Celebrating National Poetry Day: Between Fish & Bird (in Ireland)

Celebrating National Poetry Day: Between Fish & Bird (in Ireland)

By Sam Bleakley



Photography: Jim Newitt

It’s national poetry day here in the UK. I’ve always felt that the immersive experience of surfing lends itself perfectly to poetry. Just over ten years ago (September 2005) writer, surfer and magazine editor (Dazed & Confused, Adrenalin and Huck) Michael Fordham sent an eclectic crew of creatives on a freewheeling trip to Ireland. The agenda was “be inspired, and come home with some work - such as writing, photography and illustration - that celebrates your relationship with surfing, the ocean and Ireland.…” Fordham curated it all into the gorgeous September book. 
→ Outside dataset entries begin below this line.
-- ==== Sys2Proof/Machine/Retention.lean ====
section
/-! DEFINITION. The retained store as words, and the sum that the Power Monitor keeps over it (R180, R181). -/
namespace Sys2Proof.Machine

/-- The code of an entry kind in host records (8.8). -/
def entryKindCode : EntryKind → Nat
  | .checkpoint => 1
  | .note => 2
  | .file => 3

/-- The code of a reel record's state in the sense record (6.1). -/
def reelStateCode : ReelState → Nat
  | .none => 0
  | .active => 1
  | .held => 2

/-- The map entry record of an entry: 8 words and its tag words (8.8). The bits of word 1 that 8.8 gives to no field
hold 0: DESIGN CHOICE, log 100. -/
def entryWords (e : Entry) : List Word :=
  [ BitVec.ofNat 16 e.mark,
    BitVec.ofNat 16 (entryKindCode e.kind) ||| bitIf e.bound.isSome 4 |||
      BitVec.ofNat 16 (e.tag.length * 256),
    highWord (unsignedLong e.block), lowWord (unsignedLong e.block),
    highWord (signedLong e.position), lowWord (signedLong e.position),
    BitVec.ofNat 16 e.recordLength,
    BitVec.ofNat 16 (e.bound.getD 0) ] ++ e.tag

/-- An entry of a reel record's list in the retained store: the number of its pool slot, and what that slot holds
(R180). The layout of these words is the model's (log 8). -/
def slotWords (e : Entry) : List Word :=
  BitVec.ofNat 16 e.slot :: entryWords e

/-- The words of a reel record in the retained store (R180; layout: log 8). -/
def reelWords (r : ReelRecord) : List Word :=
  [ BitVec.ofNat 16 (reelStateCode r.state), bitIf r.tag.isSome 0 ] ++ tagWords (r.tag.getD 0) ++
    [ r.volumeCheck.setWidth 16, bitIf r.eod.isSome 0, highWord (unsignedLong (r.eod.getD 0)),
      lowWord (unsignedLong (r.eod.getD 0)), bitIf r.autoFile 0, BitVec.ofNat 16 r.entries.length ] ++
    r.entries.flatMap slotWords

/-- The sum of the numbers of all 2048 pool slots, 0 to 2047: each slot, a free one too, counts together with its number
(R180). A free slot holds zeros, so it adds its number alone (log 8). -/
def slotNumberSum : Word := BitVec.ofNat 16 (2047 * 2048 / 2)

/-- The words of the reel records, of the pool slots that hold an entry, and of the pool free count (R180; layout:
log 8). -/
def retainedWords (m : MapStore) : List Word :=
  reelWords m.reels.a0 ++ reelWords m.reels.a1 ++ reelWords m.reels.a2 ++ reelWords m.reels.a3 ++
    [BitVec.ofNat 16 m.poolFree]

/-- The sum, modulo 65,536, of every word of the retained store, each pool slot with its number (R180). -/
def retainedSum (m : MapStore) : Word :=
  wordSum (retainedWords m) + slotNumberSum

/-- Each entry of a list stands strictly below the next in block and in position (R95). -/
def entriesRise : List Entry → Bool
  | [] => true
  | [_] => true
  | a :: b :: rest => a.block < b.block && a.position < b.position && entriesRise (b :: rest)

/-- No two entries of a list share a mark number (R95). -/
def marksDiffer : List Entry → Bool
  | [] => true
  | e :: rest => rest.all (fun f => f.mark != e.mark) && marksDiffer rest

/-- The ranges of one entry (6.2, R95): block, position, bound, tag, and the mark number that goes with the kind; a FILE
entry's is 50,000 plus its file number, which a decoded stamp may give as 0 (log 58). -/
def entryInRange (e : Entry) : Bool :=
  e.block ≤ 16777214 && 0 ≤ e.position && e.position ≤ 16000000 && e.recordLength ≤ 65535 &&
    e.tag.length ≤ 4 && (e.bound.all fun b => 1 ≤ b && b ≤ 20000) &&
    (match e.kind with
      | .file => 50000 ≤ e.mark && e.mark ≤ 65535
      | _ => 1 ≤ e.mark && e.mark ≤ 49999)

/-- The structure check of one reel record (R181): the laws of R95 and R96, and at most 1024 entries. -/
def reelSound (r : ReelRecord) : Bool :=
  entriesRise r.entries && marksDiffer r.entries && r.entries.all entryInRange &&
    (match r.eod with
      | none => true
      | some n => r.entries.all fun e => e.block < n) &&
    r.entries.length ≤ 1024

/-- The number of entries of all four records. -/
def entryTotal (m : MapStore) : Nat :=
  m.reels.a0.entries.length + m.reels.a1.entries.length + m.reels.a2.entries.length +
    m.reels.a3.entries.length

/-- The structure check of R181 over the whole store. -/
def storeSound (m : MapStore) : Bool :=
  reelSound m.reels.a0 && reelSound m.reels.a1 && reelSound m.reels.a2 && reelSound m.reels.a3 &&
    m.poolFree + entryTotal m = 2048

end Sys2Proof.Machine
end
Here's a poem I penned... 

I
If Ireland were a part of god’s body
It would be the sod-bearing black belly
In which the rain hissed; in which the moon rose;
Around which a humpbacked storm broadcasts waves
Whose force could break a man’s spirit in two,
Or wing him on a green and greasy face.

II
We take wings from surfing’s history -
Bonzers, twins, spoons and pins - to slip between worlds.
Wings, strapped on the back of our timeless wheels -
‘The Albatross’ – searching for tough landings
Where the skirt of Clare cliffs slips under foam heads
And the water seeps up the cloth of the land,
Where it spreads, to bog the unwary.
Testy rain stitches into the skin
There it rests, so that you must become seabird
And gain black-beaded, weather-savvy eyes
To spy where the wind nests, north at Donegal
Slipping into moss green, roiling peaks.

III
Wind cuts through the limegrass at Mullagmore,
The heavy air bounces back the rising bass
Of the sea’s motion, and I improvise
Across the bass runs with in-synch tri-fins,
Raking the snare-wires of the waves held taught
By a stiff offshore. I drum big patterns.
Then a sudden foam-haired barrel stands up
And I solo with it by fingertips
At which point the music stirs and pancakes
To dread silence, and I am bird-fish,
Tar black shag suspended between worlds.
‘Enough of heroes!’ – greywater phantoms
Occupy their stations and descend,
Clipping my wings and snapping me back to real time.

IV
The new northwest wind spins a cloak of yeasty rain
That spits at our windscreen clear back to Clare.
Intoxicated, still drunk on sliding
Even as we are blasted raw by the stiff
Onshores, we win the barley spirit’s favour:
A switch of breeze, turning sappy waves
Into combed lines, the ceaseless rain pinging
Off the smooth water, and we are again
Fish-birds rising on the island’s skin,
Our spirits intact, memories stained deep green.